Broughton pointed to an industry where thousands of dollars are spent on special screenings of the film and lavish parties in the hopes that studios can persuade Academy members to nominate their film. As the composer sees it, most attached with a particular film would not have to resort to sending out personal emails to jockey for votes.

He said, "My campaign, which I guess was the production company's campaign, was limited to writing some emails….just asking them to listen to the song. I didn't ask to vote for the song. I didn't call anyone up, I didn't promote the movie. I didn't do anything. I just pointed out the song on a list of 75 songs on the DVD that the Academy is sending."

Joni Eareckson Tada was gracious in her response.   She is quoted in a press release:  
“I was grateful for the attention the nomination brought to this worthy song and the
inspirational film behind it, as well as to the ongoing work of Joni and Friends to people
affected by disabilities. The decision by the Academy to rescind the nomination may
well bring even further attention, and I only hope it helps to further extend the message
and impact of the song.
“Regarding the reasons for the nomination being rescinded, it is not my place to
speculate as I have no insights into the workings of the entertainment industry. I was
honored to be invited to sing the song and it will always be a treasured experience.”
1 - Dozens of Christian organizations stand with plaintiffs in contraception mandate case before the Supreme Court

This week, with eyes on Washington fixed on the circumstances surrounding the President's State of the Union address, there was pro-life activity taking place in the U.S. House of Representatives, where a bill to prohibit taxpayer funding of abortion passed that chamber, as well as at the U.S. Supreme Court, where a stream of friend-of-the-court, or amicus briefs were received, concerning a case involving the Administration's mandate that employers provide drugs that could cause abortion, as well as to provide contraception and sterilization, in their health insurance plans.  Oral arguments will be heard on March 25 in a combined hearing involving two plaintiffs:  Hobby Lobby and Conestoga Wood Specialties, for-profit companies who desire to operate by Christian principles and who find this mandate objectionable in light of their Christian beliefs.

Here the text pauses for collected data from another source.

-- ==== Sys2Proof/Machine/Launch.lean ====
section
/-! DEFINITION. Packets (19: R349 to R355), placing and releasing groups (R356, R357), and the dispatch of walks (08: R187, R190). -/

namespace Sys2Proof.Machine

/-! ## The packet (R349 to R351) -/

/-- Whether a number lies between limits. -/
def inLimits (x lo hi : Nat) : Bool := decide (lo ≤ x) && decide (x ≤ hi)

/-- Whether a team of `gpt` cores from CORE0 on, counted team by team, crosses clusters (R351). -/
def teamCrosses (core0 gpt teams : Nat) : Bool :=
  (List.range teams).any fun t => clusterOf (core0 + t * gpt) != clusterOf (core0 + t * gpt + gpt - 1)

/-- The body checks of a LAUNCH. -/
def badLaunch (b : List Byte) (fixed : Bool) (core0 : Nat) : Bool :=
  let f (o : Nat) : Nat := fieldOf b o 1
  let teams := fieldOf b 0x6C 2
  !goodAddr (fieldOf b 0x60 8) 4 || !inLimits (f 0x68) 1 32 || !inLimits (f 0x69) 1 32 || !inLimits (f 0x6A) 1 16 ||
  !inLimits (f 0x6B) 1 16 || !inLimits teams 1 4096 || 128 < f 0x6E || 16 < f 0x6F || fieldOf b 0x70 15 != 0 ||
  (fixed && (decide (512 < core0 + teams * f 0x6B) || teamCrosses core0 (f 0x6B) teams))

/-- The body checks of a WALK. -/
def badWalkPacket (b : List Byte) (fixed : Bool) (core0 ncore : Nat) : Bool :=
  let f (o : Nat) : Nat := fieldOf b o 1
  !goodAddr (fieldOf b 0x60 8) 1 || !goodAddr (fieldOf b 0x68 8) 4 || !goodAddr (fieldOf b 0x70 8) 4 ||
  !inLimits (f 0x78) 1 32 || !inLimits (f 0x79) 1 16 || !inLimits (f 0x7A) 1 32 || !inLimits (f 0x7B) 1 16 || 128 < f 0x7C ||
  fieldOf b 0x7D 2 != 0 || (fixed && decide (512 < core0 + ncore))

/-- The body checks of a RECUR. -/
def badRecurPacket (b : List Byte) : Bool :=
  let f (o : Nat) : Nat := fieldOf b o 1
  !goodAddr (fieldOf b 0x60 8) 4 || !goodAddr (fieldOf b 0x68 8) 64 || !inLimits (f 0x70) 1 32 || !inLimits (f 0x71) 1 16 ||
  128 < f 0x72 || fieldOf b 0x73 12 != 0

/-- The body checks of an EVENT. -/
def badEventPacket (b : List Byte) : Bool := 8 < fieldOf b 0x68 1 || fieldOf b 0x69 22 != 0

/-- CORE0, NCORE and FIXED of a packet. -/
def packetPlace (b : List Byte) : Nat × Nat × Bool :=
  let p := fieldOf b 0x18 8
  (bitsOf p 0 9, bitsOf p 16 9 + 1, bitsOf p 63 1 == 1)

/-- Whether a packet is rejected on its own bytes (R351). -/
def badPacket (b : List Byte) : Bool :=
  let p := fieldOf b 0x18 8
  let w := packetPlace b
  3 < fieldOf b 1 1 || 16 < fieldOf b 2 1 || 8 < fieldOf b 3 1 || fieldOf b 4 4 != 0 || !goodAddr (fieldOf b 8 8) 8 ||
  !goodAddr (fieldOf b 0x10 8) 8 || bitsOf p 9 7 != 0 || bitsOf p 25 38 != 0 ||
  match fieldOf b 0 1 with
  | 1 => badLaunch b w.2.2 w.1
  | 2 => badWalkPacket b w.2.2 w.1 w.2.1
  | 3 => badRecurPacket b
  | 4 => badEventPacket b
  | _ => true

/-- A 256-bit mask of a packet. -/
def packetMask (b : List Byte) (off : Nat) : EvVec := BitVec.ofNat 256 (fieldOf b off 32)

/-- The launch a packet describes (R350); COMPL counts only where a word can be written. -/
def launchOf (p : Pend) (q : Queue) (lid : Nat) (launchid : BitVec 32) (now : Nat) : Launch :=
  let b := p.bytes
  let f (o : Nat) : Nat := fieldOf b o 1
  let w := packetPlace b
  let compl := fieldOf b 0x10 8
  let l : Launch := { Launch.empty with
    lid := lid, ctx := q.ctx, qid := q.qid, cls := q.cls, launchid := launchid, set := packetMask b 0x40
    compl := if goodAddr compl 8 then compl else 0, fixed := w.2.2, core0 := w.1, ncore := w.2.1, kickOrder := p.order
    since := now }
  match f 0 with
  | 2 => { l with kind := .walk, recA := fieldOf b 0x60 8, entry := BitVec.ofNat 48 (fieldOf b 0x68 8)
                  centry := BitVec.ofNat 48 (fieldOf b 0x70 8), nfib := 32, warps := f 0x78, win := f 0x79, cwarps := f 0x7A
                  cwin := f 0x7B, spad := f 0x7C }
  | 3 => { l with kind := .recur, entry := BitVec.ofNat 48 (fieldOf b 0x60 8), warps := 1, nfib := f 0x70, win := f 0x71
                  spad := f 0x72 }
  | _ => { l with entry := BitVec.ofNat 48 (fieldOf b 0x60 8), warps := f 0x68, nfib := f 0x69, win := f 0x6A, gpt := f 0x6B
                  teams := fieldOf b 0x6C 2, spad := f 0x6E, aslots := f 0x6F }

/-! ## Taking a packet (R353 to R355) -/

/-- Whether the head of a queue's pending list is taken (R353). -/
def Dev.headReady (d : Dev) (q : Queue) : Bool :=
  match q.pend with
  | [] => false
  | p :: _ =>
    let wait := packetMask p.bytes 0x20
    let events := ((d.hub.ctx? q.ctx).map Ctx.events).getD 0
    q.hw.isSome && d.hub.ctxRuns q.ctx && wait &&& events == wait && (bitsOf (fieldOf p.bytes 1 1) 0 1 == 0 || q.live.isEmpty)

/-- A launch completes at once with a status (R351, R354, R355). -/
def Dev.failLaunch (d : Dev) (lid status : Nat) : Dev := (d.updLaunch lid fun l => { l with status := status }).complete lid

/-- Whether a recursion image is rejected (R350, R351): its field checks, LANES, and SPAD too small for object and arena. ABASE counts
from the extent's first byte. -/
def badImage (img : List Byte) (nfib spad : Nat) : Bool :=
  let o := recObj img
  o.badField.isSome || nfib < o.lanes || spad * 4096 < o.abase + o.asize || spad == 0 || overlaps o.abase o.asize 0 64 ||
  o.asize < 0x140 + 64 + o.fsize

/-- 64-bit words of bytes. -/
def words (b : List Byte) (n : Nat) : List W64 := (List.range n).map fun i => BitVec.ofNat 64 (fieldOf b (8 * i) 8)

/-- Clears the listed bits of an EVENT packet (R354). -/
def clrBits (b : List Byte) : EvVec := (List.range (fieldOf b 0x68 1)).foldl (fun m i => m ||| (1 <<< fieldOf b (0x60 + i) 1)) 0

/-- What follows a packet whose own bytes and propagation are in order (R354, step 3): its reads; then it waits for placement. -/
def Dev.readArgs (d : Dev) (l : Launch) (b : List Byte) : Dev :=
  let nk := fieldOf b 2 1
  let nl := fieldOf b 3 1
  let arg := if nk + nl == 0 then .ok [] else d.hubWords l.ctx (fieldOf b 8 8 % 2 ^ 48) (nk + nl)
  let img := if fieldOf b 0 1 == 3 then d.hubHalf l.ctx (fieldOf b 0x68 8 % 2 ^ 48) else .ok []
  match arg, img with
  | .ok a, .ok img =>
    let ws := words a (nk + nl)
    if fieldOf b 0 1 == 3 && badImage img l.nfib l.spad then d.failLaunch l.lid 1
    else if fieldOf b 0 1 == 4 then (d.updHub fun h => h.clrEvents l.ctx (clrBits b)).failLaunch l.lid 0
    else d.updLaunch l.lid fun l => { l with kargs := ws.take nk, largs := ws.drop nk, image := img }
  | _, _ => d.failLaunch l.lid 2

/-- Takes the head of a queue: its LAUNCHID, then the checks of R354 in order. -/
def Dev.takeHead (d : Dev) (q : Queue) (p : Pend) (rest : List Pend) : Dev :=
  match d.hub.ctx? q.ctx with
  | none => d
  | some c =>
    let l := launchOf p q d.hub.nextLid c.nextLaunch d.cycle
    let next := if c.nextLaunch == BitVec.allOnes 32 then 1 else c.nextLaunch + 1
    let d1 := d.updHub fun h =>
      { (h.setCtx { c with nextLaunch := next }).setQueue { q with pend := rest, live := q.live ++ [l.lid] } with
        launches := h.launches ++ [l], nextLid := h.nextLid + 1 }
    if badPacket p.bytes then d1.failLaunch l.lid 1
    else if bitsOf (fieldOf p.bytes 1 1) 1 1 == 1 && packetMask p.bytes 0x20 &&& c.errors != 0 then d1.failLaunch l.lid 4
    else d1.readArgs l p.bytes

/-- Takes the head of a queue if it is ready and its TYPE is one that `ofType` accepts. -/
def Dev.takeIf (d : Dev) (qid : Nat) (ofType : Nat → Bool) : Dev :=
  match d.hub.queue? qid with
  | none => d
  | some q =>
    match q.pend with
    | [] => d
    | p :: rest => if d.headReady q && ofType (fieldOf p.bytes 0 1) then d.takeHead q p rest else d

/-- LAUNCH (R350): the head of a queue is a LAUNCH packet, or of no known TYPE, which is rejected (R351); a queue. -/
def execLaunch (s : State) : Host.Outcome State Fault Refusal :=
  .next (s.onDev fun d => d.takeIf d.arg.a fun t => !(t == 2 || t == 3 || t == 4))

/-- WALK (R187): the head of a queue is a WALK packet; a queue. -/
def execWalk (s : State) : Host.Outcome State Fault Refusal := .next (s.onDev fun d => d.takeIf d.arg.a fun t => t == 2)

/-- RECUR_PACKET (R350); a queue. -/
def execRecurPacket (s : State) : Host.Outcome State Fault Refusal := .next (s.onDev fun d => d.takeIf d.arg.a fun t => t == 3)

/-- EVENT (R354); a queue. -/
def execEvent (s : State) : Host.Outcome State Fault Refusal := .next (s.onDev fun d => d.takeIf d.arg.a fun t => t == 4)

/-! ## Placing one group (R356) -/

/-- A group to place. -/
structure Shape where
  role : Role
  entry : Addr48
  warps : Nat
  nfib : Nat
  win : Nat
  teamid : Nat
  groupid : Nat
  deriving DecidableEq, Repr

/-- The shape of a group of a launch. -/
def Launch.shape (l : Launch) (team n : Nat) : Shape := ⟨.plain, l.entry, l.warps, l.nfib, l.win, team, n⟩
/-- The producer group of a walk on its core number `n`. -/
def Launch.producer (l : Launch) (n : Nat) : Shape := ⟨.producer, l.entry, l.warps, 32, l.win, n, 0⟩
/-- The consumer group of a walk on its core number `n`. -/
def Launch.consumer (l : Launch) (n : Nat) : Shape := ⟨.consumer, l.centry, l.cwarps, 32, l.cwin, n, 1⟩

According to the Alliance Defending Freedom, which represents the Hahn family, owners of Conestoga, 59 briefs were filed with the U.S. Supreme Court this week to encourage the high court to declare the Obama administration’s abortion pill mandate illegal in those two major legal challenges. The briefs outnumber the ones filed in favor of the mandate by nearly three to one.  The briefs include the attorneys general from 20 states, a diversity of organizations ranging from pro-life Democrats to libertarians, and a broad spectrum of both Catholic and Protestant religious groups.

ADF Senior Counsel David Cortman is quoted as saying, “Unjust laws are not valid laws. Americans must be free to exercise their constitutionally protected liberties without punishment from the government...As the numerous briefs filed with the Supreme Court affirm, the administration has no business forcing citizens to choose between making a living and living free.”